# Hey guys, really need some directing thoughts



## Mario (Feb 18, 2009)

I am new to this website, but then I realized that people are being quite helpful I have been living in Egypt and working as an International marketing and business developing manager for almost 2 years. but for some reason just feeling this is not the kind of company I would like to work for.Before; I was living in the UK for quite awhile and had a certificate in Community Interpreting by London open college. Now thinking to make a move back to the UK- London for good, but the idea is actually terrifying me incase I don't find a job specially with the current economical crisis.Thus, have been thinking to just stay abit longer out here to see how it goes, don't know where to start from either!! I have worked in different fields in UK and Egypt from catering big events like London Music awards- interpreting/translating and sales and marketing..

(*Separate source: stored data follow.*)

-- ==== Sys2Proof/Machine/Engine.lean ====
section
/-!
DEFINITION. The ops of a recompute engine (Table 7-7) as functions of the engine's own state and of what its tile
reads: registers, the working area, accumulators, rounding and flags (R241 to R253, R287 to R291).
-/
namespace Sys2Proof.Machine

/-! ### The op record -/

/-- The fields of a 256-bit op record (Table 7-3). -/
def opFields (w : BitVec 256) : OpRec :=
  let n := w.toNat
  { opcode := bitsOf n 7 0, fmt := bitsOf n 15 8, vd := bitsOf n 20 16, va := bitsOf n 25 21, vb := bitsOf n 30 26
    vc := bitsOf n 35 31, span := bitsOf n 39 36, port := bitsOf n 43 40, acc := bitsOf n 45 44
    round := bitsOf n 47 46, mode := bitsOf n 51 48, imm0 := bitsOf n 95 64, imm1 := bitsOf n 127 96
    imm2 := bitsOf n 191 128 }

/-! ### Flags -/

def Flags3.none : Flags3 := ⟨false, false, false⟩
def Flags3.or (a b : Flags3) : Flags3 := ⟨a.ovf || b.ovf, a.ufz || b.ufz, a.nf || b.nf⟩
/-- OVF in bit 0, UFZ in bit 1, NF in bit 2 (R292). -/
def Flags3.bits (f : Flags3) : BitVec 3 :=
  BitVec.ofNat 3 ((if f.ovf then 1 else 0) + (if f.ufz then 2 else 0) + (if f.nf then 4 else 0))

/-- The flags a list of rounded results raises. -/
def flagsOf (rs : List Rounded) : BitVec 3 :=
  (Flags3.mk (rs.any (·.ovf)) (rs.any (·.ufz)) (rs.any (·.nf))).bits

/-! ### Registers (R241) -/

/-- Elements per register of a format (Table 7-6). -/
def perReg (fmt : Nat) : Nat := 8192 / elemBits fmt

/-- The packed bits of `span + 1` registers from `base`. -/
def spanBits (e : Engine) (base span : Nat) : Nat :=
  ((List.range (span + 1)).map (fun i => (tabGet 0#8192 e.regs (base + i)).toNat <<< (8192 * i))).sum

/-- The n element encodings of a vector operand. -/
def readVec (e : Engine) (base span eb n : Nat) : List Nat :=
  let b := spanBits e base span
  (List.range n).map (elemAt b eb)

/-- The flags of the registers of an operand. -/
def vecFlags (e : Engine) (base span : Nat) : BitVec 3 :=
  (List.range (span + 1)).foldl (fun f i => f ||| tabGet 0#3 e.regFlags (base + i)) 0#3

/-- Registers written by packing encodings from `base`, `span + 1` of them, bits beyond the list 0. -/
def writeRegs (regs : Tab (BitVec 8192)) (base : Nat) (packed : Nat) : Nat → Tab (BitVec 8192)
  | 0 => regs
  | k + 1 => tabPut 0#8192 (writeRegs regs base packed k) (base + k) (BitVec.ofNat 8192 (packed >>> (8192 * k)))

/-- Set the flags of `k` registers from `base`. -/
def writeFlags (fl : Tab (BitVec 3)) (base : Nat) (f : BitVec 3) : Nat → Tab (BitVec 3)
  | 0 => fl
  | k + 1 => tabPut 0#3 (writeFlags fl base f k) (base + k) f

/-- Encodings packed upward from bit 0, `eb` bits each. -/
def packElems (eb : Nat) : List Nat → Nat
  | [] => 0
  | w :: t => w % 2 ^ eb + packElems eb t * 2 ^ eb

/-- Write a vector result and its flags (R241, R246). -/
def writeVec (e : Engine) (base span eb : Nat) (ws : List Nat) (f : BitVec 3) : Engine :=
  { e with regs := writeRegs e.regs base (packElems eb ws) (span + 1)
           regFlags := writeFlags e.regFlags base f (span + 1) }

/-- n of an op: the span times the elements per register of its FMT (R241). -/
def opN (o : OpRec) : Nat := (o.span + 1) * perReg o.fmt

/-! ### Draws of stochastic rounding (R246, R282) -/

/-- What rounding an op needs: its run's key, its index and the global row. -/
structure DrawCtx where
  key0 : BitVec 64
  key1 : BitVec 64
  opIndex : Nat
  globalRow : Nat
deriving DecidableEq, Repr

/-- The draw of element j: none under ROUND 0 (R246, Table 8-5). -/
def opDraw (c : DrawCtx) (o : OpRec) (j : Nat) : Option Nat :=
  if o.round = 1 then
    some (draw16 c.key0 c.key1 (BitVec.ofNat 16 (0x1000 + c.opIndex)) (BitVec.ofNat 64 (c.globalRow * 65536 + j)))
  else none

/-! ### Elementwise ops (R244, R245) -/

def fmtOf (c : Nat) : FloatFmt := (scalarFmt c).getD fmtFP32

/-- A rounded result passed unchanged. -/
def keep (f : FloatFmt) (w : Nat) (v : Val) : Rounded :=
  match v with
  | .nan => ⟨f.nan, false, false, true⟩
  | .inf _ => ⟨w, false, false, true⟩
  | _ => ⟨w, false, false, false⟩

/-- The result of a two- or three-source op on element encodings; a NaN source gives the canonical NaN (R245). -/
def elementwise (o : OpRec) (c : DrawCtx) (j a b cc : Nat) : Rounded :=
  let f := fmtOf o.fmt
  let va := decodeFloat f a
  let vb := decodeFloat f b
  let vc := decodeFloat f cc
  let imm := decodeFloat fmtFP32 o.imm0
  let d := opDraw c o j
  match o.opcode with
  | 0x10 => roundVal f (vAdd va vb) d
  | 0x11 => roundVal f (vAdd va (vNeg vb)) d
  | 0x12 => roundVal f (vMul va vb) d
  | 0x13 => roundVal f (if vIsZero (vMul va vb) && vIsZero vc then vZero else vAdd (vMul va vb) vc) d
  | 0x14 => if vIsNan va || vIsNan vb then roundVal f .nan none else if vLt va vb then keep f b vb else keep f a va
  | 0x15 => if vIsNan va || vIsNan vb then roundVal f .nan none else if vLt va vb then keep f a va else keep f b vb
  | 0x16 => roundVal f (vAdd va imm) d
  | 0x17 => roundVal f (vMul va imm) d
  | 0x18 => if vIsNan va then roundVal f .nan none else if vPos va then keep f a va else ⟨0, false, false, false⟩
  | 0x19 => if vIsNan va then roundVal f .nan none
            else if vPos va || vIsZero va then keep f a va else roundVal f (vMul va imm) d
  | 0x1A => roundTrans .gelu f a va d
  | 0x1B => roundTrans .sigmoid f a va d
  | 0x1C => roundTrans .tanh f a va d
  | _ => roundTrans .silu f a va d

/-- An elementwise op over its vectors; `srcs` names how many sources it has (R244, R246). -/
def opElementwise (srcs : Nat) (o : OpRec) (c : DrawCtx) (e : Engine) : Engine :=
  let eb := elemBits o.fmt
  let n := opN o
  let as := readVec e o.va o.span eb n
  let bs := if srcs ≥ 2 then readVec e o.vb o.span eb n else []
  let cs := if srcs ≥ 3 then readVec e o.vc o.span eb n else []
  let rs := (as.zipIdx).map (fun p => elementwise o c p.2 p.1 (bs.getD p.2 0) (cs.getD p.2 0))
  let fl := vecFlags e o.va o.span ||| (if srcs ≥ 2 then vecFlags e o.vb o.span else 0#3)
    ||| (if srcs ≥ 3 then vecFlags e o.vc o.span else 0#3)
  writeVec e o.vd o.span eb (rs.map (·.bits)) (fl ||| flagsOf rs)

/-! ### Masks, dropout, conversion, quantization -/

/-- The keep decision of R252 for element j. -/
def dropKept (c : DrawCtx) (o : OpRec) (rowLen j : Nat) : Bool :=
  decide (draw16 c.key0 c.key1 (BitVec.ofNat 16 o.mode)
    (BitVec.ofNat 64 (c.globalRow * rowLen + o.imm2 % 2 ^ 32 + j)) ≥ o.imm0 % 65536)

/-- DROPOUT (R252): kept elements times IMM1, +0 for the rest. -/
def opDropout (rowLen : Nat) (o : OpRec) (c : DrawCtx) (e : Engine) : Engine :=
  let f := fmtOf o.fmt
  let eb := elemBits o.fmt
  let as := readVec e o.va o.span eb (opN o)
  let rs := (as.zipIdx).map (fun p =>
    let v := decodeFloat f p.1
    if vIsNan v then roundVal f .nan none
    else if dropKept c o rowLen p.2 then roundVal f (vMul v (decodeFloat fmtFP32 o.imm1)) (opDraw c o p.2)
    else ⟨0, false, false, false⟩)
  writeVec e o.vd o.span eb (rs.map (·.bits)) (vecFlags e o.va o.span ||| flagsOf rs)

/-- MASKGEN (R252): IMM1 keep bits, 0 beyond. -/
def opMaskgen (rowLen : Nat) (o : OpRec) (c : DrawCtx) (e : Engine) : Engine :=
  writeVec e o.vd o.span 1 ((List.range o.imm1).map (fun j => if dropKept c o rowLen j then 1 else 0)) 0#3

/-- MASKAPPLY: a × IMM0 where the mask bit is 1, +0 where it is 0. -/
def opMaskapply (o : OpRec) (c : DrawCtx) (e : Engine) : Engine :=
  let f := fmtOf o.fmt
  let eb := elemBits o.fmt
  let n := opN o
  let maskSpan := (n + 8191) / 8192 - 1
  let ms := readVec e o.vb maskSpan 1 n
  let rs := ((readVec e o.va o.span eb n).zipIdx).map (fun p =>
    let v := decodeFloat f p.1
    if vIsNan v then roundVal f .nan none
    else if ms.getD p.2 0 = 1 then roundVal f (vMul v (decodeFloat fmtFP32 o.imm0)) (opDraw c o p.2)
    else ⟨0, false, false, false⟩)
  writeVec e o.vd o.span eb (rs.map (·.bits))
    (vecFlags e o.va o.span ||| vecFlags e o.vb maskSpan ||| flagsOf rs)

/-- RELUMASK: bit j set where a_j > 0, into ⌈IMM1 / 8192⌉ registers (R252). -/
def opRelumask (o : OpRec) (e : Engine) : Engine :=
  let f := fmtOf o.fmt
  let as := readVec e o.va o.span (elemBits o.fmt) o.imm1
  writeVec e o.vd ((o.imm1 + 8191) / 8192 - 1) 1 (as.map (fun w => if vPos (decodeFloat f w) then 1 else 0))
    (vecFlags e o.va o.span)

/-- CVT: VA of format IMM0[7:0] converted to FMT, n counted in FMT; a zero keeps its sign (R245, R277). -/
def opCvt (o : OpRec) (c : DrawCtx) (e : Engine) : Engine :=
  let sf := o.imm0 % 256
  let n := opN o
  let srcSpan := (n * elemBits sf + 8191) / 8192 - 1
  let rs := ((readVec e o.va srcSpan (elemBits sf) n).zipIdx).map (fun p =>
    roundVal (fmtOf o.fmt) (decodeFloat (fmtOf sf) p.1) (opDraw c o p.2))
  writeVec e o.vd o.span (elemBits o.fmt) (rs.map (·.bits)) (vecFlags e o.va srcSpan ||| flagsOf rs)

ideally looking for working for any International organization or anywhere where i can use my multilingual skills English/Arabic languages, Mircosoft office, etc.....


any advise would be highly appreciated.

cheers folks.....

Mario


----------



## lorsam (Mar 4, 2009)

Hi Mario

Have a look at the Guardian Newspaper online. Every Wednesday they have jobs advertised in the public sector in the uk, usually local government, you may find something there. Otherwise, look up local authorities uk or City Councils uk on the Internet, this should bring up all the City Councils across the uk, they all have some sort of Translation & Interpretation department, you may find work this way. 

Hope it works out for you
Regards

Lorsam


----------



## Mario (Feb 18, 2009)

*Hi Lorsam*

Thanks alot for your advise Lorsam, will check them out.

Regards,

Mario



lorsam said:


> Hi Mario
> 
> Have a look at the Guardian Newspaper online. Every Wednesday they have jobs advertised in the public sector in the uk, usually local government, you may find something there. Otherwise, look up local authorities uk or City Councils uk on the Internet, this should bring up all the City Councils across the uk, they all have some sort of Translation & Interpretation department, you may find work this way.
> 
> ...


----------